20090909

TEXT-OBJECT-PROCESS: “NEGATIVE SPACE IS THE NEW BLACK”*

* A phrase coined by my friend Peter Bugg.

And the last step is the most fun, the peeling away, subtractive shaping of the text. This seems like it would be a dangerous, nerve-wracking thing to do, but the paper is incredibly resilient (it’s Somerset Book Heavyweight) and the work is slow enough where it is actually hard to make mistakes (and mistakes are easy enough to fix on a partially destroyed object anyway, and part of this is about all of the “mistakes” made).

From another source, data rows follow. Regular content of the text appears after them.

/-- KEY_DESTROY leaves a slot of 8 to 255 EMPTY with its generation, or in FAULT with ST_DESTROY_VERIFY when its cells
do not read back zero; an EMPTY one gets ST_NOT_FOUND, a slot below 8 ST_OUT_OF_RANGE. KEY_ROLE_SET writes or clears
an entry and closes the sessions opened under it; a key that is not valid, or a table left without an OWNER, gets
ST_OUT_OF_RANGE. LC_ADVANCE blows a fuse into the state asked for and closes every session; SCRAPPED leaves no
secret; a move that R374 does not have gets ST_LIFECYCLE, an authorisation that does not verify ST_SIGNATURE, OWNED
with VBAT below 2.7 V ST_VBAT_LOW (R374 to R377, R390, R391). The vault's own events: a slot's operation in flight
completes and counts, and a pending revocation then overwrites the slot; 10 s after its change the half sends under
the new pair key; the previous pair key goes after its 600 s; each second of the real-time counter has a new mask;
the counter is aligned to LEGAL time every 60 s while that is valid. An event whose time has not come changes
nothing (R336, R379, R389, R393). -/
def Obligations.KeysAreDestroyedAndVaultEventsAct : Prop :=
  (∀ (s u : State) (dt : Nat) (c : Cmd) (call : Call) (p k : Bytes) (stuck : Bool), u = s.elapse dt → p = call.payload →
    (Accepted rowKeyDestroy c u call → p.length = 4 →
      (8 ≤ u8 p 0 → allZero (slice p 1 3) = true → (keySlot u (u8 p 0)).state ≠ 0 →
        Completes (.keyDestroy dt c false) s fun t =>
          keySlot t (u8 p 0) = {} ∧ keyGen t (u8 p 0) = keyGen u (u8 p 0)
            ∧ Answered rowKeyDestroy c call u t stOk []) ∧
      (8 ≤ u8 p 0 → allZero (slice p 1 3) = true → (keySlot u (u8 p 0)).state ≠ 0 →
        Completes (.keyDestroy dt c true) s fun t =>
          (keySlot t (u8 p 0)).state = 4 ∧ (keySlot t (u8 p 0)).secret = [] ∧ t.key.flags.getLsbD 2 = true
            ∧ Failed rowKeyDestroy c u t stDestroyVerify) ∧
      (8 ≤ u8 p 0 → allZero (slice p 1 3) = true → (keySlot u (u8 p 0)).state = 0 →
        Completes (.keyDestroy dt c stuck) s fun t => t.key = u.key ∧ Failed rowKeyDestroy c u t stNotFound) ∧
      ((u8 p 0 < 8 ∨ allZero (slice p 1 3) = false) →
        Completes (.keyDestroy dt c stuck) s fun t => t.key = u.key ∧ Failed rowKeyDestroy c u t stOutOfRange)) ∧
    (Accepted rowKeyRoleSet c u call → p.length = 8 + u16 p 4 →
      (u8 p 0 ≤ 63 → (u8 p 1 ≤ 3 ∨ u8 p 1 = 5) → u8 p 2 ≤ 2 → u16 p 4 = keyBytes (u8 p 2) → u8 p 3 = 0 → u16 p 6 = 0 →
        ((withRole (u8 p 0) (u8 p 1) (u8 p 2) (p.drop 8) u).any (fun e => decide (e.2.role = 3))) = true →
        Completes (.keyRoleSet dt c) s fun t =>
          if u8 p 2 ≠ 0 ∧ Config.validKey (u8 p 2) (p.drop 8) = false then
            t.key = u.key ∧ Failed rowKeyRoleSet c u t stOutOfRange
          else
            t.key.roles = withRole (u8 p 0) (u8 p 1) (u8 p 2) (p.drop 8) u ∧
            (∀ x ∈ t.vcp.sessions, x.credential.toNat ≠ u8 p 0) ∧ Answered rowKeyRoleSet c call u t stOk []) ∧
      ((63 < u8 p 0 ∨ ¬(u8 p 1 ≤ 3 ∨ u8 p 1 = 5) ∨ 2 < u8 p 2 ∨ u16 p 4 ≠ keyBytes (u8 p 2) ∨ u8 p 3 ≠ 0 ∨ u16 p 6 ≠ 0 ∨
          ((withRole (u8 p 0) (u8 p 1) (u8 p 2) (p.drop 8) u).any (fun e => decide (e.2.role = 3))) = false) →
        Completes (.keyRoleSet dt c) s fun t => t.key = u.key ∧ Failed rowKeyRoleSet c u t stOutOfRange)) ∧
    (Accepted rowLcAdvance c u call → 12 ≤ p.length → p.length = 12 + u16 p 10 + u16 p 6 →
      (lcMove (lifecycle u) (u8 p 0) u.key.fuses = true → allZero (slice p 1 3) = true → u8 p 9 = 0 →
        signerOk u (lifecycle u) (u8 p 4) (u8 p 5) = true → (u8 p 5 = 1 ∨ u8 p 5 = 2) → u16 p 6 = sigSize (u8 p 5) →
        u8 p 8 ≤ 2 → u16 p 10 = keyBytes (u8 p 8) → (u8 p 8 ≠ 0 ↔ u8 p 0 = 2) →
        signerKey u (u8 p 4) (u8 p 5) = some k →
        Completes (.lcAdvance dt c) s fun t =>
          if u8 p 8 ≠ 0 ∧ Config.validKey (u8 p 8) (slice p 12 (u16 p 10)) = false then
            t.key = u.key ∧ Failed rowLcAdvance c u t stOutOfRange
          else if Config.verifies (u8 p 5) k (lcDigest u p) (p.drop (12 + u16 p 10)) = false then
            t.key = u.key ∧ Failed rowLcAdvance c u t stSignature
          else if u8 p 0 = 3 ∧ u.pmu.vbatMv.toNat < 2700 then
            t.key = u.key ∧ Failed rowLcAdvance c u t stVbatLow
          else
            lifecycle t = u8 p 0 ∧ u.key.fuses < t.key.fuses ∧ t.vcp.sessions = [] ∧ t.key.flags.getLsbD 3 = true ∧
            (u8 p 0 = 5 → t.key.slots = [] ∧ t.key.root = none) ∧ Answered rowLcAdvance c call u t stOk []) ∧
      (lcMove (lifecycle u) (u8 p 0) u.key.fuses = false → Completes (.lcAdvance dt c) s fun t =>
        t.key = u.key ∧ Failed rowLcAdvance c u t stLifecycle))) ∧
  (∀ (s u : State) (dt n : Nat) (x : Nat) (k : Bytes), u = s.elapse dt →
    (u.key.inFlight.contains n = true → (keySlot u n).state ≠ 2 → Completes (.keyOperationDone dt n) s fun t =>
      t.key.inFlight = u.key.inFlight.erase n ∧ (keyRecord t n).uses = (keyRecord u n).uses + 1
        ∧ t.key.slots = u.key.slots) ∧
    (u.key.inFlight.contains n = true → (keySlot u n).state = 2 → Completes (.keyOperationDone dt n) s fun t =>
      n ∉ t.key.inFlight ∧ (keyRecord t n).uses = (keyRecord u n).uses + 1 ∧ (keySlot t n).state = 3
        ∧ (keySlot t n).secret = [] ∧ t.key.flags.getLsbD 1 = true) ∧
    (u.key.inFlight.contains n = false → Completes (.keyOperationDone dt n) s fun t => t = u) ∧
    (u.key.switchAt = some x → x ≤ now u → Completes (.pairKeySwitch dt) s fun t =>
      t = { u with key := { u.key with switchAt := none } }) ∧
    ((u.key.switchAt = none ∨ u.key.switchAt = some x ∧ now u < x) →
      Completes (.pairKeySwitch dt) s fun t => t = u) ∧
    (u.key.previous = some (k, x) → x ≤ rtcSeconds u → Completes (.previousPairKeyExpiry dt) s fun t =>
      t = { u with key := { u.key with previous := none } }) ∧
    ((u.key.previous = none ∨ u.key.previous = some (k, x) ∧ rtcSeconds u < x) →
      Completes (.previousPairKeyExpiry dt) s fun t => t = u) ∧
    (u.board.vbat = true → u.key.refreshed < rtcSeconds u → Completes (.vaultRefresh dt) s fun t =>
      t.key.refreshed = rtcSeconds u ∧ t.key.slots = u.key.slots ∧ t.key.root = u.key.root) ∧
    ((u.board.vbat = false ∨ rtcSeconds u ≤ u.key.refreshed) → Completes (.vaultRefresh dt) s fun t => t = u) ∧
    (u.board.vbat = true → u.tim.legal.valid = true → (u.rtc.aligned = true → passed u u.rtc.last (60 * tickS) = true) →
      Completes (.rtcRealign dt) s fun t =>
        t = { u with rtc := { ticks := legalNs u / 4, aligned := true, last := now u } }) ∧
    ((u.board.vbat = false ∨ u.tim.legal.valid = false ∨
        u.rtc.aligned = true ∧ passed u u.rtc.last (60 * tickS) = false) →
      Completes (.rtcRealign dt) s fun t => t = u))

I want to figure out way to take advantage of the way that the partially peeled pieces look. It’s a question of legibility (is the partially covered text legible?) and how to structure the action (hand-mechanical, anti-compositional). Perhaps for next year’s broadsides.

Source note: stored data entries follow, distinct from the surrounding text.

@[simp] theorem restage_frame (s : State) :
    (restage s).pending = s.pending ∧ (restage s).sent = s.sent ∧ (restage s).free = s.free ∧
    (restage s).board = s.board ∧ (restage s).sys = s.sys ∧ (restage s).policy = s.policy ∧ (restage s).pmu = s.pmu ∧
    (restage s).evt = s.evt ∧ (restage s).pcie = s.pcie ∧ (restage s).vcp = s.vcp ∧ (restage s).tim = s.tim ∧
    (restage s).rtc = s.rtc ∧ (restage s).log = s.log ∧ (restage s).dmp = s.dmp ∧ (restage s).net = s.net ∧
    (restage s).mem = s.mem ∧ (restage s).adc = s.adc ∧ (restage s).mtr = s.mtr ∧ (restage s).pts = s.pts ∧
    (restage s).courses = s.courses ∧ (restage s).slv = s.slv ∧ (restage s).pln = s.pln ∧ (restage s).brd = s.brd ∧
    (restage s).lpe = s.lpe ∧ (restage s).out = s.out ∧ (restage s).slc = s.slc ∧ (restage s).can = s.can ∧
    (restage s).key = s.key ∧ (restage s).upd = s.upd := by
  and_intros <;> rfl

@[simp] theorem toIdle_frame (s : State) :
    (toIdle s).pending = s.pending ∧ (toIdle s).sent = s.sent ∧ (toIdle s).free = s.free ∧
    (toIdle s).board = s.board ∧ (toIdle s).sys = s.sys ∧ (toIdle s).policy = s.policy ∧ (toIdle s).pmu = s.pmu ∧
    (toIdle s).evt = s.evt ∧ (toIdle s).pcie = s.pcie ∧ (toIdle s).vcp = s.vcp ∧ (toIdle s).tim = s.tim ∧
    (toIdle s).rtc = s.rtc ∧ (toIdle s).log = s.log ∧ (toIdle s).dmp = s.dmp ∧ (toIdle s).net = s.net ∧
    (toIdle s).mem = s.mem ∧ (toIdle s).adc = s.adc ∧ (toIdle s).mtr = s.mtr ∧ (toIdle s).pts = s.pts ∧
    (toIdle s).courses = s.courses ∧ (toIdle s).slv = s.slv ∧ (toIdle s).pln = s.pln ∧ (toIdle s).brd = s.brd ∧
    (toIdle s).lpe = s.lpe ∧ (toIdle s).out = s.out ∧ (toIdle s).slc = s.slc ∧ (toIdle s).can = s.can ∧
    (toIdle s).key = s.key ∧ (toIdle s).cfg = s.cfg := by
  and_intros <;> rfl

@[simp] theorem setImage_frame (b) (x) (s : State) :
    (setImage b x s).pending = s.pending ∧ (setImage b x s).sent = s.sent ∧ (setImage b x s).free = s.free ∧
    (setImage b x s).sys = s.sys ∧ (setImage b x s).policy = s.policy ∧ (setImage b x s).pmu = s.pmu ∧
    (setImage b x s).evt = s.evt ∧ (setImage b x s).pcie = s.pcie ∧ (setImage b x s).vcp = s.vcp ∧
    (setImage b x s).tim = s.tim ∧ (setImage b x s).rtc = s.rtc ∧ (setImage b x s).log = s.log ∧
    (setImage b x s).dmp = s.dmp ∧ (setImage b x s).net = s.net ∧ (setImage b x s).mem = s.mem ∧
    (setImage b x s).adc = s.adc ∧ (setImage b x s).mtr = s.mtr ∧ (setImage b x s).pts = s.pts ∧
    (setImage b x s).courses = s.courses ∧ (setImage b x s).slv = s.slv ∧ (setImage b x s).pln = s.pln ∧
    (setImage b x s).brd = s.brd ∧ (setImage b x s).lpe = s.lpe ∧ (setImage b x s).out = s.out ∧
    (setImage b x s).slc = s.slc ∧ (setImage b x s).can = s.can ∧ (setImage b x s).key = s.key ∧
    (setImage b x s).upd = s.upd ∧ (setImage b x s).cfg = s.cfg := by
  and_intros <;> rfl

@[simp] theorem writeSelector_frame (x) (s : State) :
    (writeSelector x s).pending = s.pending ∧ (writeSelector x s).sent = s.sent ∧ (writeSelector x s).free = s.free ∧
    (writeSelector x s).board = s.board ∧ (writeSelector x s).sys = s.sys ∧ (writeSelector x s).policy = s.policy ∧
    (writeSelector x s).pmu = s.pmu ∧ (writeSelector x s).evt = s.evt ∧ (writeSelector x s).pcie = s.pcie ∧
    (writeSelector x s).vcp = s.vcp ∧ (writeSelector x s).tim = s.tim ∧ (writeSelector x s).rtc = s.rtc ∧
    (writeSelector x s).log = s.log ∧ (writeSelector x s).dmp = s.dmp ∧ (writeSelector x s).net = s.net ∧
    (writeSelector x s).mem = s.mem ∧ (writeSelector x s).adc = s.adc ∧ (writeSelector x s).mtr = s.mtr ∧
    (writeSelector x s).pts = s.pts ∧ (writeSelector x s).courses = s.courses ∧ (writeSelector x s).slv = s.slv ∧
    (writeSelector x s).pln = s.pln ∧ (writeSelector x s).brd = s.brd ∧ (writeSelector x s).lpe = s.lpe ∧
    (writeSelector x s).out = s.out ∧ (writeSelector x s).slc = s.slc ∧ (writeSelector x s).can = s.can ∧
    (writeSelector x s).key = s.key ∧ (writeSelector x s).cfg = s.cfg := by
  and_intros <;> rfl

@[simp] theorem takeSession_frame (c) (s : State) :
    (takeSession c s).pending = s.pending ∧ (takeSession c s).sent = s.sent ∧ (takeSession c s).free = s.free ∧
    (takeSession c s).board = s.board ∧ (takeSession c s).sys = s.sys ∧ (takeSession c s).policy = s.policy ∧
    (takeSession c s).pmu = s.pmu ∧ (takeSession c s).evt = s.evt ∧ (takeSession c s).pcie = s.pcie ∧
    (takeSession c s).vcp = s.vcp ∧ (takeSession c s).tim = s.tim ∧ (takeSession c s).rtc = s.rtc ∧
    (takeSession c s).log = s.log ∧ (takeSession c s).dmp = s.dmp ∧ (takeSession c s).net = s.net ∧
    (takeSession c s).mem = s.mem ∧ (takeSession c s).adc = s.adc ∧ (takeSession c s).mtr = s.mtr ∧
    (takeSession c s).pts = s.pts ∧ (takeSession c s).courses = s.courses ∧ (takeSession c s).slv = s.slv ∧
    (takeSession c s).pln = s.pln ∧ (takeSession c s).brd = s.brd ∧ (takeSession c s).lpe = s.lpe ∧
    (takeSession c s).out = s.out ∧ (takeSession c s).slc = s.slc ∧ (takeSession c s).can = s.can ∧
    (takeSession c s).key = s.key ∧ (takeSession c s).cfg = s.cfg := by
  and_intros <;> rfl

Doing things like this always leaves behind interesting detritus:



Yes, I keep them. No, I don’t know what to do with them yet. But one thing leads to another….

2 comments:

Derek White said...

Great stuff. Really.

François Vigneault said...

Having had the chance to have a "preview", it is awesome to see these process picks. I love the moment where only part of the ground has been removed, and not all the text is revealed... could be interesting for a future broadside, if it matched the tenor of the written word to have some parts imperfectly obfuscated. Good work, you are a constant inspiration!